The centrepiece of the Liberal platform in 2015 – a massive, long-term spending commitment to build infrastructure – has lacked a coherent focus and been bogged down in bureaucratic delays and intergovernmental squabbling. Year after year, billions of dollars of promised investment have gone unspent. The Canada Infrastructure Bank, established under Mr. Morneau’s leadership, which was supposed to be the engine propelling a national infrastructure renaissance, has been comically slow to get anything done at all.

The Advisory Council on Economic Growth – handpicked by Mr. Morneau in 2016 to lay the groundwork for a long-term growth strategy – presented the government with a useful blueprint nearly five years ago. On many of the council’s key recommendations, the government has made little or no progress, most notably in critical areas such as regulatory and tax reforms that would ignite chronically sluggish private-sector investment.

In 2017, when Mr. Morneau tried to enact small-business tax changes aimed at removing loopholes that inadvertently discouraged productivity-enhancing investment and growth, he bungled the message badly, leaving the impression that he was calling out small entrepreneurs as tax avoiders. The uproar was so loud that the government backpedalled hard, watering down its plan and cutting the small-business tax rate.

And when the government abandoned its promise to run small, temporary deficits and return to a balanced budget within its first mandate, instead trying to sell the Canadian public on the virtues of a looser fiscal anchor of slowly whittling away at the debt-to-GDP ratio, Mr. Morneau enthusiastically led the sales pitch.

Not that Mr. Morneau denied responsibility for any of this in his speech, but he certainly didn’t embrace it. He portrayed himself as a team player in a government that opted to pull in a different direction – a guy whose good policy intentions were blocked by a Prime Minister and cabinet that had other priorities, including plain old-fashioned political expediency.

That may be. Anyone with a decent sense of how things have been run in Ottawa over the past seven years wouldn’t be shocked to hear that a finance minister was no match for the Prime Minister’s Office in any battle of wills over the focus of economic and fiscal policy.

Or, maybe, Mr.

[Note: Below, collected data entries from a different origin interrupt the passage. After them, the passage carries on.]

/-- A transaction ends with an answer or without (R390, R391). DEDUCED (log 101). -/
def Dev.hartEnd (d : Dev) (n : Nat) (answer : Option HartAnswer) : Dev :=
  let x := d.io.chan n
  match x.busy with
  | none => d
  | some (a, req) =>
    let comm : Nat := match answer with | some r => r.comm.val | none => 1
    let d := d.wr (R.CLO_HART_LAST_COMM n) comm
    let d := if comm = 0 then d else d.incSat (R.CLO_HART_ERRORS n)
    if req then
      let d := d.onAo n (fun x => { x with busy := none, queue := x.queue.drop 1 })
      let d := match x.queue with
        | q :: _ => d.finishRequest rqHartRequest q.client q.id .ok (match answer with | some r => r.bytes | none => [])
        | [] => d
      d.onAo n AoSt.sendQueued
    else
      let d := d.onAo n (fun x => { (x.onDev a (fun h => h.polled answer)) with
        busy := none, found := if answer.isSome && !x.found.contains a then x.found ++ [a] else x.found })
      let d := d.onAo n AoSt.sendQueued
      if answer.isNone && ((d.io.chan n).dev a).missed = 3 then
        d.event .hartNoResponse (sourceAo n) [w32 n, w32 a]
      else d

/-- At a cycle boundary, before the round, the input image's blocks change (R390). -/
def AoSt.showBlocks (x : AoSt) : AoSt :=
  x.devs.foldl (fun x p => x.onDev p.1 (fun h => { h with shown := h.block })) x
def Dev.hartShow (d : Dev) : Dev := d.each 16 (fun n d => d.onAo n AoSt.showBlocks)

/-! ### Fast analogue inputs (R392, R393) -/

/-- The number of conversions of the mean. -/
def Dev.faN (d : Dev) (n : Nat) : Nat := 4 ^ min 4 (d.rd (R.FAI_CONFIG_AVG n))

/-- A converted sample goes through the publish gate to the streams that carry its channel (R13, R441). -/
def Dev.streamFa (d : Dev) (n : Nat) (v : Int) : Dev :=
  { d with hist := { d.hist with streams := d.hist.streams.map (fun (x : Stream) =>
      if x.fa.contains n then
        { x with waiting := oput x.waiting n (sget (fun _ => []) x.waiting n ++ [(d.timeT, BitVec.ofInt 16 v)]) }
      else x) } }

/-- A conversion completes (R392 to R394). -/
def Dev.faConvert (d : Dev) (n : Nat) (raw : Int) : Dev :=
  let c := satTo 16 ((d.calOf n).apply raw)
  let xs := (c.1 :: sget (fun _ => []) d.io.fa n).take (d.faN n)
  let d := (d.onIo (fun io => { io with fa := sput (fun _ => []) io.fa n xs })).streamFa n c.1
  let d := (d.flag (R.FAI_STATUS_OVR n) c.2).when c.2 (fun d => d.raise (R.FAI_STATUS_OVR_SEEN n))
  let d := (d.wrInt (R.FAI_VALUE_LAST n) c.1).wrInt (R.FAI_VALUE_MEAN n) (meanOf xs)
  let d := d.wrInt (R.FAI_MINMAX_MIN n) (min c.1 (d.rdInt (R.FAI_MINMAX_MIN n)))
  d.wrInt (R.FAI_MINMAX_MAX n) (max c.1 (d.rdInt (R.FAI_MINMAX_MAX n)))

/-- `FAI.STATUS.CLEAR_MINMAX`. -/
def Dev.faiClear (d : Dev) (n : Nat) : Dev := (d.wr (R.FAI_MINMAX_MIN n) 0x7FFF).wr (R.FAI_MINMAX_MAX n) 0x8000
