/-! ### The seal (R470) -/

/-- The running firmware's version as the seal holds it. -/
def Dev.fwWord (d : Dev) : Word := d.word R.FW_VERSION_MAJOR.off

/-- The bytes that the CRC-32 of a seal covers: firmware version, digest, count and T, little-endian. -/
def Seal.covered (s : Seal) : List Byte :=
  leBytes 4 s.fw.toNat ++ leBytes 4 s.digest.toNat ++ leBytes 4 s.findings ++ leBytes 8 s.t.toNat

/-- The seal's CRC is correct; a seal with its CRC. -/
def Seal.intact (s : Seal) : Bool := s.crc = crc32 s.covered
def Seal.sealed (s : Seal) : Seal := { s with crc := crc32 s.covered }

/-- The seal's registers: PRESENT and T. -/
def Dev.showSeal (d : Dev) : Dev :=
  match d.life.sealMark with
  | some s => (d.flag R.LIFE_SEAL_PRESENT (!s.consumed)).wr64 R.LIFE_SEAL_T_LO R.LIFE_SEAL_T_HI s.t
  | none => d.clear [R.LIFE_SEAL_PRESENT, R.LIFE_SEAL_T_LO, R.LIFE_SEAL_T_HI]

/-- Why a start does not use the seal, as `LIFE.SEAL.REJECT` codes it; 0 when it is used. -/
def Dev.sealReject (d : Dev) : Nat :=
  match d.life.sealMark with
  | none => 1
  | some s =>
    if !s.intact then 2
    else if s.consumed then 5
    else if s.fw ≠ d.fwWord then 3
    else if s.digest ≠ Config.repairDigest d.life.soft || d.life.map.isNone then 4
    else 0

/-- At start, before step 6 of R58: the soft entries that CLEAR_SOFT deletes go, the seal is read, and a
consumed record is written for it whether it is used or not (R470, R473). -/
def Dev.readSeal (d : Dev) : Dev :=
  let d := if d.life.clearNext then d.onLife (fun l => { l.writeMap [] with clearNext := false }) else d
  let d := if d.life.map.isNone then d.eventM .repairMapLost else d
  let c := d.sealReject
  let d := (d.wr R.LIFE_SEAL_REJECT c).flag R.LIFE_STATUS_SEAL_USED (c = 0)
  let d := d.onLife (fun l => { l with
    sealUsed := decide (c = 0)
    sealMark := match l.sealMark with | some s => some { s with consumed := true } | none => none })
  d.showSeal.showRepair

/-! ### Tests (R467 to R471) -/

/-- `LIFE.CTRL.SHUTDOWN_TEST`: the test starts only in STOPPED; a write in another role sets REFUSED (R467).
The clusters are powered for it (R471). -/
def Dev.shutdownTest (d : Dev) : Dev :=
  if d.role ≠ .stopped then d.raise R.LIFE_SELFTEST_REFUSED
  else if !d.alive || d.life.testing then d
  else
    let d := (d.raise R.LIFE_STATUS_TESTING).drop R.LIFE_STATUS_SHUTDOWN_READY
    let d := d.each 9 (fun k d => d.raise (R.FAB_STATUS_POWERED k))
    let d := d.each 144 (fun t d => d.raise (R.TILE_STATUS_POWERED t))
    d.onLife (fun l => { l with testing := true, testStart := d.now })

/-- Failed tiles that carry a role in the running image, by cluster; a module without image carries none. -/
def Dev.roleOfTile (d : Dev) (t : Nat) : Nat :=
  match d.hrn.image with
  | some im => (oget im.roles t).getD 0
  | none => 0

/-- The preferred spare of a cluster (R94). -/
def Dev.spareOf (d : Dev) (n : Nat) : Option Nat :=
  match d.hrn.image with
  | some im => oget im.spares n
  | none => none

/-- A cluster's failed tiles are covered by repair (R472). -/
def Dev.covered (d : Dev) (n : Nat) : Bool :=
  let f := (d.life.failedIn n).filter (fun t => d.roleOfTile t ≠ 0)
  match f with
  | [] => true
  | [_] => (match d.spareOf n with | some s => !d.life.failed s | none => false)
  | _ => false

/-- What a test found enters the soft map: each finding that the map in force does not hold (R473). -/
def Dev.applyFindings (d : Dev) (f : TestFindings) : Dev :=
  let es := (f.spares ++ f.tiles.map (fun t => RepairEntry.tile t.val)).filter (fun e => !d.life.entries.contains e)
  if es.isEmpty && d.life.map.isSome then d
  else d.flashWrite (fun d => d.onLife (fun l => l.writeMap (l.soft ++ es.eraseDups)))

/-- Links that a test finds failing stay out of service until the next start (R468). -/
def Dev.failLinks (d : Dev) (f : TestFindings) : Dev :=
  (f.links.foldl (fun d x => d.failIn x.1.val x.2) d).checkRoutes

/-- A test has ended: its registers, and its findings when it was valid (R468 to R470). -/
def Dev.endTest (d : Dev) (kind : Nat) (f : TestFindings) : Dev :=
  let valid : Bool := f.cause = 0
  let d := if valid then (d.applyFindings f).failLinks f else d
  let all : Bool := (List.range 9).all d.covered
  let result := if !valid then 3 else if f.count = 0 then 0 else if all then 1 else 2
  let d := ((d.wr R.LIFE_SELFTEST_KIND kind).wr R.LIFE_SELFTEST_RESULT result).wr R.LIFE_SELFTEST_CAUSE f.cause.val
  let d := (d.wrSat R.LIFE_SELFTEST_FAILS f.count).wrSat R.LIFE_ST_TIME_LAST_MS f.ms
  let d := d.each 5 (fun k d => d.wr (R.LIFE_ST_TILES k)
    (f.tiles.eraseDups.foldl (fun a t => if t.val / 32 = k then putBit a (t.val % 32) true else a) 0))
  let d := if kind = 1 && valid && all then
      d.flashWrite (fun d => d.onLife (fun l => { l with
        sealMark := some ({ fw := d.fwWord, digest := Config.repairDigest l.soft, findings := f.count,
                            t := d.timeT } : Seal).sealed }))
    else d
  d.showSeal.showRepair

/-- A shutdown test is aborted by a START (R481). -/
def Dev.abortTest (d : Dev) : Dev :=
  if d.life.testing then
    ((d.onLife (fun l => { l with testing := false })).drop R.LIFE_STATUS_TESTING).wr R.LIFE_SELFTEST_RESULT 4
  else d

/-- Every cluster is powered off. -/
def Dev.clustersOff (d : Dev) : Dev :=
  let d := d.each 9 (fun k d => d.clear [R.FAB_STATUS_POWERED k, R.FAB_STATUS_STARTED k,
    R.FAB_STATUS_RAIL_OK k])
  d.each 144 (fun t d => d.drop (R.TILE_STATUS_POWERED t))

/-! ### Fuses (R474) -/

/-- Fuse entries used by a bank or a cluster, of the kind of an entry, and their capacity. -/
def fuseUsed (fs : List RepairEntry) : RepairEntry → Nat
  | .row t r _ => (fs.filter (fun e => e.isRow && e.inBank t r)).length
  | .col t r _ => (fs.filter (fun e => e.isCol && e.inBank t r)).length
  | .tile t => (fs.filter (fun e => e.isTile && clusterOf e.tileOf = clusterOf t)).length
def fuseCapacity : RepairEntry → Nat
  | .row _ _ _ => 4
  | .col _ _ _ => 2
  | .tile _ => 2

/-- Soft entries in map order that fit in the fuses. -/
def fuseFit (fused : List RepairEntry) : List RepairEntry → List RepairEntry
  | [] => []
  | e :: es =>
    if fuseUsed fused e < fuseCapacity e then e :: fuseFit (fused ++ [e]) es else fuseFit fused es

/-- K1.6 as the register shows it. -/
def Dev.fuseSwitch (d : Dev) : Bool := testBit (d.rd R.KEEPER_SW) 5

/-- What the management plane reports of the write that is being carried out. -/
def Dev.writeStatus (d : Dev) (s : Status) : Dev := { d with mgmt := { d.mgmt with writeStatus := s } }

/-- `LIFE.CTRL.FUSE_COMMIT`: acted on with K1.6 on at acceptance, in STOPPED outside a test; the keeper is
checked before the state. -/
def Dev.fuseCommit (d : Dev) : Dev :=
  if !d.alive then d
  else if !d.fuseSwitch then d.writeStatus (.hrn 13)
  else if d.role ≠ .stopped || d.life.testing then d.writeStatus (.hrn 14)
  else
    let fit := fuseFit d.life.fused d.life.soft
    (d.onLife (fun l => { l with burning := fit })).wrSat R.LIFE_FUSE_LEFT_SOFT (d.life.soft.length - fit.length)

/-- One entry is burned and verified: it leaves the soft map (R474). -/
def Dev.fuseBurn (d : Dev) : Dev :=
  match d.life.burning with
  | [] => d
  | e :: es =>
    let d := d.onLife (fun l => { l.writeMap (l.soft.filter (· ≠ e)) with fused := l.fused ++ [e], burning := es })
    let d := match e with
      | .tile t =>
        (match d.spareOf (clusterOf t) with
         | some s => d.when (d.rd (R.FAB_SPARE_CARRIES (clusterOf t)) = t && d.rd (R.FAB_SPARE_SPARE_TILE (clusterOf t)) = s)
             (fun d => d.raise (R.FAB_SPARE_FUSED (clusterOf t)))
         | none => d)
      | .row _ _ _ | .col _ _ _ => d
    d.showRepair.eventM .fuseRepair
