-- ==== Sys2Proof/Machine/RoundOps.lean ====
section
/-! DEFINITION. The input agreement round: agreed values, station data, the module area, triggers, and the task
instances that a cycle or a base period releases (R130 to R135, R190, R194 to R206, R214). -/

namespace Sys2Proof.Machine

/-! ### Agreed values (R131 to R133) -/

/-- The median of three under an order. -/
def med3 {α : Type} (lt : α → α → Bool) (a b c : α) : α :=
  if lt a b then (if lt b c then b else if lt a c then c else a)
  else if lt a c then a else if lt b c then c else b

/-- The order of sequence numbers; no frame is earlier than any (R131). -/
def seqBefore (a b : Option Word) : Bool :=
  match a, b with
  | none, some _ => true
  | some x, some y => later y x
  | _, none => false

/-- The median of three, or the lesser of two. -/
def agreeBy {α : Type} (lt : α → α → Bool) (dflt : α) : List α → α
  | [a, b, c] => med3 lt a b c
  | [a, b] => if lt b a then b else a
  | a :: _ => a
  | [] => dflt

/-- Bitwise 2-of-3, or with two the first. -/
def agreeBits : List Nat → Nat
  | [a, b, c] => maj3 a b c
  | a :: _ => a
  | [] => 0

/-- The agreed values of the contributions, in the order A, B, C; the time-stamp of two is the first's. -/
def agree (ns : List Nat) (cs : List Contribution) : Contribution :=
  let seq (n : Nat) : Option Word :=
    agreeBy seqBefore none (cs.map (fun c => (c.stations.find? (fun s => s.1 = n)).map (·.2)))
  { stations := ns.filterMap (fun n => (seq n).map (fun s => (n, s)))
    fa := (List.range 32).map (fun k => agreeBy (fun (a b : Int) => a < b) 0 (cs.map (fun c => (c.fa[k]?).getD 0)))
    ao := (List.range 16).map (fun k => agreeBy (fun (a b : Int) => a < b) 0 (cs.map (fun c => (c.ao[k]?).getD 0)))
    enc := (List.range 4).map (fun k => agreeBy (fun a b => later b a) 0 (cs.map (fun c => (c.enc[k]?).getD 0)))
    dio := w32 (agreeBits (cs.map (·.dio.toNat)))
    fb := BitVec.ofNat 8 (agreeBits (cs.map (·.fb.toNat)))
    ft := BitVec.ofNat 16 (agreeBits (cs.map (·.ft.toNat)))
    si := BitVec.ofNat 48 (agreeBits (cs.map (·.si.toNat)))
    can := (List.range 4).map (fun k => agreeBy (fun a b => later b a) 0 (cs.map (fun c => (c.can[k]?).getD 0)))
    tstamp := match cs with
      | [a, b, c] => med3 (fun (x y : DWord) => x.toNat < y.toNat) a.tstamp b.tstamp c.tstamp
      | a :: _ => a.tstamp
      | [] => 0 }

/-- What the STANDBY distributes in place of its own samples (R327). -/
def recordAgreed (r : FwdRecord) : Contribution :=
  { r.local_ with stations := r.stations, can := r.canNum, tstamp := r.tstamp }

/-! ### Station data (R132, R204 to R206) -/

/-- The stations that a partition maps. -/
def PartImg.stations (p : PartImg) : List Nat :=
  (p.inputs.filterMap (fun i => match i.src with | .station n _ => some n | _ => none)).eraseDups

/-- A station is dropped out for the module, with its events (R204, R205). -/
def Dev.treatDropped (d : Dev) (n : Nat) : Dev :=
  if (d.ring.station n).dropped then d
  else match d.stationEntry n with
    | none => d
    | some e =>
      let d := d.onStation n (fun x => { x with dropped := true })
      let d := (d.mapBit (R.RING_DROP_MAP 0) n true).mapBit (R.RING_DROP_MAP 1) n true
      d.event (if d.substitutes e then .stationDropout else .stationDropoutHeld) (source 6 n) [w32 n]

/-- What one station's round comes to on a tile: its frame's bytes when they are new, and whether substitute
values begin. -/
structure StationRound where
  num : Nat
  fresh : Option (List Byte) := none
  newSubst : Bool := false

/-- One station of a round: the agreed frame, and what the tile keeps of it (R132, R204 to R206). A frame that a
STANDBY does not hold is a divergence (R328). -/
def Dev.roundStation (d : Dev) (t : Nat) (agreed : Option Word) (n : Nat) : Dev × StationRound :=
  let used := oget (d.tile t).frames n
  let isNew := match agreed with
    | some s => (match used with | some u => u.1 != s | none => true)
    | none => false
  let frame : Option (List Byte) := if isNew then
      (((d.ring.station n).frames ++ (d.ring.station n).held).find? (fun f => some f.1 = agreed)).map (·.2)
    else none
  match agreed, frame with
  | some s, some bs =>
    (d.onTile t (fun x => { x with
      frames := oput x.frames n (s, bs), stale := x.stale.filter (· ≠ n), subst := x.subst.filter (· ≠ n) }),
     { num := n, fresh := some bs })
  | _, _ =>
    let d := if isNew && d.role = .standby then
        (d.incSat R.TWIN_FWD_MISSING) |> fun d => { d with twin := { d.twin with divergeDue := d.twin.divergeDue.or (some 3) } }
      else d
    let d := if d.cycle.first && agreed.isNone && used.isNone then d.treatDropped n else d
    let sub := (d.ring.station n).dropped && (match d.stationEntry n with | some e => d.substitutes e | none => false)
    let newSub := sub && !(d.tile t).subst.contains n
    (d.onTile t (fun x => { x with
      stale := if x.stale.contains n then x.stale else x.stale ++ [n]
      subst := if newSub then x.subst ++ [n] else x.subst }),
     { num := n, newSubst := newSub })

/-- Every station of a round, in rising order of the partition's map. -/
def Dev.roundStations (d : Dev) (t : Nat) (a : Contribution) (ns : List Nat) : Dev × List StationRound :=
  ns.foldl (fun acc n =>
    let r := acc.1.roundStation t ((a.stations.find? (fun s => s.1 = n)).map (·.2)) n
    (r.1, acc.2 ++ [r.2])) (d, [])

/-! ### The input image (R132, R165) -/

/-- The value of an input point before any data: its initial value, or 0. -/
def PartImg.substByte (p : PartImg) (a : Nat) : Byte :=
  match oget p.inSubst a with
  | some b => b
  | none => (oget p.inInit a).getD 0

/-- The block of a HART device by channel and place in IOMAP; in STANDBY as forwarded (R325, R390). -/
def Dev.hartBlockOf (d : Dev) (ch dv : Nat) : List Byte :=
  match d.role, d.twin.record with
  | .standby, some r => (oget r.hart (ch * 256 + dv)).getD []
  | _, _ => ((d.io.chan ch).dev (((d.hartDevices ch)[dv]?).getD 0)).shown

/-- The bytes that a range of the input image takes in a round; none where the range keeps its value. -/
def Dev.inputBytes (d : Dev) (p : PartImg) (a : Contribution) (rs : List StationRound) (i : InMap) : Option (List Byte) :=
  match i.src with
  | .station n off =>
    match rs.find? (fun r => r.num = n) with
    | some r =>
      (match r.fresh with
       | some bs => some (padTo i.len (bs.drop off))
       | none => if r.newSubst then some ((List.range i.len).map (fun k => p.substByte (i.off + k))) else none)
    | none => none
  | .fa k => some (padTo i.len (leBytes 4 (BitVec.ofInt 32 ((a.fa[k]?).getD 0)).toNat))
  | .ao k => some (padTo i.len (leBytes 4 (BitVec.ofInt 32 ((a.ao[k]?).getD 0)).toNat))
  | .enc k => some (padTo i.len (leBytes 4 ((a.enc[k]?).getD 0).toNat))
  | .fb => some (padTo i.len [a.fb])
  | .ft => some (padTo i.len (leBytes 2 a.ft.toNat))
  | .si => some (padTo i.len (leBytes 6 a.si.toNat))
  | .hart ch dv => some (padTo i.len (d.hartBlockOf ch dv))
  | .dio _ _ | .dioFault _ => none

/-- A range of the input image after a round. -/
def Dev.inputRange (d : Dev) (p : PartImg) (a : Contribution) (rs : List StationRound) (m : Memory) (i : InMap) : Memory :=
  let setBit (m : Memory) (k : Nat) (b : Bool) : Memory :=
    Memory.write m i.off (BitVec.ofNat 8 (putBit (Memory.read m i.off).toNat k b))
  match i.src with
  | .dio pin k => setBit m k (testBit a.dio.toNat pin)
  | .dioFault k => setBit m k (d.on R.DIO_STATUS_FAULT)
  | _ => match d.inputBytes p a rs i with
    | some bs => Memory.writeBytes m i.off bs
    | none => m

/-! ### The error list (R202, R203) -/

/-- An entry was found before another. -/
def ErrEntry.before (a b : ErrEntry) : Bool := a.t.toNat < b.t.toNat || (a.t = b.t && a.code < b.code)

Morneau is wrestling with responsibility for things that seemed within his grasp when he first took the job but that, ultimately, he fumbled. At times, his speech seemed to verge on a mea culpa, but it never quite got there.

If so, it certainly wasn’t the worst offence a finance minister every committed. The governments that preceded this one didn’t do any better at expanding the economy’s long-term growth potential, at generating meaningful and sustained productivity investments, at addressing the country’s competitive weaknesses. We’ve been taking the easy way out long before Bill Morneau came along. He’s just the guy who oversaw this file for a government that promised it would do more – and then didn’t.

Whether he was a lone voice overwhelmed by the powers within his own party, or complicit in an economic strategy that habitually found excuses to keep the country’s most fundamental economic problems on the backburner, it doesn’t much matter. He didn’t get the job done – a job that he himself is now publicly urging the government to get off the political hamster wheel and get serious about.

And today’s Liberal government – minus Mr. Morneau – is again talking about those long-term economic priorities. In the spring budget, Deputy Prime Minister/Finance Minister Chrystia Freeland declared tackling the productivity growth problem as a major priority, calling it “the Achilles’ heel of the Canadian economy.”

We don’t know if Ms. Freeland has any more power, ability or will to make it happen than Mr. Morneau did. But we do know that we’re seven years further down the road than we were when Mr. Morneau set out to tackle those problems, with little to show for it.